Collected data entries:
-- ==== Sys2Proof/Decode.lean ====
section
/-!
DEFINITION. Decoding (R38 to R64): total on 32-bit words, rejecting by name in the order of checks 1 to 4 of R53, and the
encoder written from the same tables.
-/

namespace Sys2Proof

/-- Why a word decodes to no instruction: the first failing check of R53. Each takes cause 0x01 when it is issued. -/
inductive Reject where
  /-- Check 1: the word is 0x0000_0000 or 0xFFFF_FFFF. -/
  | blankWord
  /-- Check 2: the major opcode is unassigned (R52). -/
  | unassignedMajor
  /-- Check 3: the function value, selector or kind is unassigned or marked illegal. -/
  | unassignedFunction
  /-- Check 4: a reserved field is nonzero. -/
  | reservedField
  /-- Check 4: a field holds a value outside its range. -/
  | outOfRange
deriving DecidableEq, Repr

/-- Bits lo to lo + len - 1 of a word. -/
def fld (w : Word32) (lo len : Nat) : BitVec len := BitVec.ofNat len (w.toNat / 2 ^ lo)

/-- The bits of a word that a mask keeps. -/
def kept (w : Word32) (mask : Nat) : Nat := w.toNat &&& mask

/-- An instruction of a selected row: its reserved bits shall be zero and its fields in range (R53, check 4). -/
def checkRow (reservedZero : Bool) (i : Instr) : Except Reject Instr :=
  if !reservedZero then .error .reservedField
  else if !i.wf then .error .outOfRange
  else .ok i

/-- Major opcode 0x00 (R52): ADD, SUB, MUL, MULH_S64, MULH_B64, AND, OR, XOR, ANDN, SHL, SHR, SAR, SLT, SLTB, MIN_S64, MIN_B64, MAX_S64, MAX_B64, CLZ, FFS, POPCNT. -/
def decodeMajor00 (w : Word32) : Except Reject Instr :=
  if fld w 0 11 == 0#11 then checkRow (true) (.add (fld w 21 5) (fld w 16 5) (fld w 11 5))
  else if fld w 0 11 == 1#11 then checkRow (true) (.sub (fld w 21 5) (fld w 16 5) (fld w 11 5))
  else if fld w 0 11 == 2#11 then checkRow (true) (.mul (fld w 21 5) (fld w 16 5) (fld w 11 5))
  else if fld w 0 11 == 3#11 then checkRow (true) (.mulhS64 (fld w 21 5) (fld w 16 5) (fld w 11 5))
  else if fld w 0 11 == 4#11 then checkRow (true) (.mulhB64 (fld w 21 5) (fld w 16 5) (fld w 11 5))
  else if fld w 0 11 == 8#11 then checkRow (true) (.and (fld w 21 5) (fld w 16 5) (fld w 11 5))
  else if fld w 0 11 == 9#11 then checkRow (true) (.or (fld w 21 5) (fld w 16 5) (fld w 11 5))
  else if fld w 0 11 == 10#11 then checkRow (true) (.xor (fld w 21 5) (fld w 16 5) (fld w 11 5))
  else if fld w 0 11 == 11#11 then checkRow (true) (.andn (fld w 21 5) (fld w 16 5) (fld w 11 5))
  else if fld w 0 11 == 16#11 then checkRow (true) (.shl (fld w 21 5) (fld w 16 5) (fld w 11 5))
  else if fld w 0 11 == 17#11 then checkRow (true) (.shr (fld w 21 5) (fld w 16 5) (fld w 11 5))
  else if fld w 0 11 == 18#11 then checkRow (true) (.sar (fld w 21 5) (fld w 16 5) (fld w 11 5))
  else if fld w 0 11 == 24#11 then checkRow (true) (.slt (fld w 21 5) (fld w 16 5) (fld w 11 5))
  else if fld w 0 11 == 25#11 then checkRow (true) (.sltb (fld w 21 5) (fld w 16 5) (fld w 11 5))
  else if fld w 0 11 == 26#11 then checkRow (true) (.minS64 (fld w 21 5) (fld w 16 5) (fld w 11 5))
  else if fld w 0 11 == 27#11 then checkRow (true) (.minB64 (fld w 21 5) (fld w 16 5) (fld w 11 5))
  else if fld w 0 11 == 28#11 then checkRow (true) (.maxS64 (fld w 21 5) (fld w 16 5) (fld w 11 5))
  else if fld w 0 11 == 29#11 then checkRow (true) (.maxB64 (fld w 21 5) (fld w 16 5) (fld w 11 5))
  else if fld w 2 9 == 8#9 then checkRow (fld w 11 5 == 0#5) (.clz (fld w 21 5) (fld w 16 5) (fld w 0 2))
  else if fld w 2 9 == 9#9 then checkRow (fld w 11 5 == 0#5) (.ffs (fld w 21 5) (fld w 16 5) (fld w 0 2))
  else if fld w 2 9 == 10#9 then checkRow (fld w 11 5 == 0#5) (.popcnt (fld w 21 5) (fld w 16 5) (fld w 0 2))
  else .error .unassignedFunction

/-- Major opcode 0x01 (R52): SEL. -/
def decodeMajor01 (w : Word32) : Except Reject Instr :=
  checkRow (fld w 0 6 == 0#6) (.sel (fld w 21 5) (fld w 16 5) (fld w 11 5) (fld w 6 5))

/-- Major opcode 0x02 (R52): DIV, REM. -/
def decodeMajor02 (w : Word32) : Except Reject Instr :=
  if fld w 1 1 == 0#1 then checkRow (fld w 3 4 == 0#4) (.div (fld w 21 5) (fld w 16 5) (fld w 11 5) (fld w 7 4) (fld w 2 1) (fld w 0 1))
  else if fld w 1 1 == 1#1 then checkRow (fld w 3 4 == 0#4) (.rem (fld w 21 5) (fld w 16 5) (fld w 11 5) (fld w 7 4) (fld w 2 1) (fld w 0 1))
  else .error .unassignedFunction

/-- Major opcode 0x03 (R52): ADDI. -/
def decodeMajor03 (w : Word32) : Except Reject Instr :=
  checkRow (true) (.addi (fld w 21 5) (fld w 16 5) (fld w 0 16))

/-- Major opcode 0x04 (R52): ANDI. -/
def decodeMajor04 (w : Word32) : Except Reject Instr :=
  checkRow (true) (.andi (fld w 21 5) (fld w 16 5) (fld w 0 16))

/-- Major opcode 0x05 (R52): ORI. -/
def decodeMajor05 (w : Word32) : Except Reject Instr :=
  checkRow (true) (.ori (fld w 21 5) (fld w 16 5) (fld w 0 16))

/-- Major opcode 0x06 (R52): XORI. -/
def decodeMajor06 (w : Word32) : Except Reject Instr :=
  checkRow (true) (.xori (fld w 21 5) (fld w 16 5) (fld w 0 16))

/-- Major opcode 0x07 (R52): SLTI. -/
def decodeMajor07 (w : Word32) : Except Reject Instr :=
  checkRow (true) (.slti (fld w 21 5) (fld w 16 5) (fld w 0 16))

/-- Major opcode 0x08 (R52): SLTBI. -/
def decodeMajor08 (w : Word32) : Except Reject Instr :=
  checkRow (true) (.sltbi (fld w 21 5) (fld w 16 5) (fld w 0 16))

/-- Major opcode 0x09 (R52): LDHI. -/
def decodeMajor09 (w : Word32) : Except Reject Instr :=
  checkRow (true) (.ldhi (fld w 21 5) (fld w 16 5) (fld w 0 16))

/-- Major opcode 0x0A (R52): SHLI, SHRI, SARI. -/
def decodeMajor0A (w : Word32) : Except Reject Instr :=
  if fld w 6 2 == 0#2 then checkRow (fld w 8 8 == 0#8) (.shli (fld w 21 5) (fld w 16 5) (fld w 0 6))
  else if fld w 6 2 == 1#2 then checkRow (fld w 8 8 == 0#8) (.shri (fld w 21 5) (fld w 16 5) (fld w 0 6))
  else if fld w 6 2 == 2#2 then checkRow (fld w 8 8 == 0#8) (.sari (fld w 21 5) (fld w 16 5) (fld w 0 6))
  else .error .unassignedFunction

/-- Major opcode 0x0F (R52): FENCE, FENCE_R, FENCE_A, FENCE_AR. -/
def decodeMajor0F (w : Word32) : Except Reject Instr :=
  if fld w 0 11 == 0#11 then checkRow (fld w 11 15 == 0#15) (.fence)
  else if fld w 0 11 == 1#11 then checkRow (fld w 21 5 == 0#5 && fld w 11 5 == 0#5) (.fenceR (fld w 16 5))
  else if fld w 0 11 == 2#11 then checkRow (fld w 21 5 == 0#5 && fld w 11 5 == 0#5) (.fenceA (fld w 16 5))
  else if fld w 0 11 == 3#11 then checkRow (fld w 21 5 == 0#5 && fld w 11 5 == 0#5) (.fenceAr (fld w 16 5))
  else .error .unassignedFunction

WHAT THIS TASK INVOLVES: Above are some records; copy exactly the lines from the one with "else if fld w 0 11 == 3#11 then checkRow (true)" through the one with "else if fld w 2 9 == 8#9", both included, and no others.

ANSWER TO THE PROBLEM:
  else if fld w 0 11 == 3#11 then checkRow (true) (.mulhS64 (fld w 21 5) (fld w 16 5) (fld w 11 5))
  else if fld w 0 11 == 4#11 then checkRow (true) (.mulhB64 (fld w 21 5) (fld w 16 5) (fld w 11 5))
  else if fld w 0 11 == 8#11 then checkRow (true) (.and (fld w 21 5) (fld w 16 5) (fld w 11 5))
  else if fld w 0 11 == 9#11 then checkRow (true) (.or (fld w 21 5) (fld w 16 5) (fld w 11 5))
  else if fld w 0 11 == 10#11 then checkRow (true) (.xor (fld w 21 5) (fld w 16 5) (fld w 11 5))
  else if fld w 0 11 == 11#11 then checkRow (true) (.andn (fld w 21 5) (fld w 16 5) (fld w 11 5))
  else if fld w 0 11 == 16#11 then checkRow (true) (.shl (fld w 21 5) (fld w 16 5) (fld w 11 5))
  else if fld w 0 11 == 17#11 then checkRow (true) (.shr (fld w 21 5) (fld w 16 5) (fld w 11 5))
  else if fld w 0 11 == 18#11 then checkRow (true) (.sar (fld w 21 5) (fld w 16 5) (fld w 11 5))
  else if fld w 0 11 == 24#11 then checkRow (true) (.slt (fld w 21 5) (fld w 16 5) (fld w 11 5))
  else if fld w 0 11 == 25#11 then checkRow (true) (.sltb (fld w 21 5) (fld w 16 5) (fld w 11 5))
  else if fld w 0 11 == 26#11 then checkRow (true) (.minS64 (fld w 21 5) (fld w 16 5) (fld w 11 5))
  else if fld w 0 11 == 27#11 then checkRow (true) (.minB64 (fld w 21 5) (fld w 16 5) (fld w 11 5))
  else if fld w 0 11 == 28#11 then checkRow (true) (.maxS64 (fld w 21 5) (fld w 16 5) (fld w 11 5))
  else if fld w 0 11 == 29#11 then checkRow (true) (.maxB64 (fld w 21 5) (fld w 16 5) (fld w 11 5))
  else if fld w 2 9 == 8#9 then checkRow (fld w 11 5 == 0#5) (.clz (fld w 21 5) (fld w 16 5) (fld w 0 2))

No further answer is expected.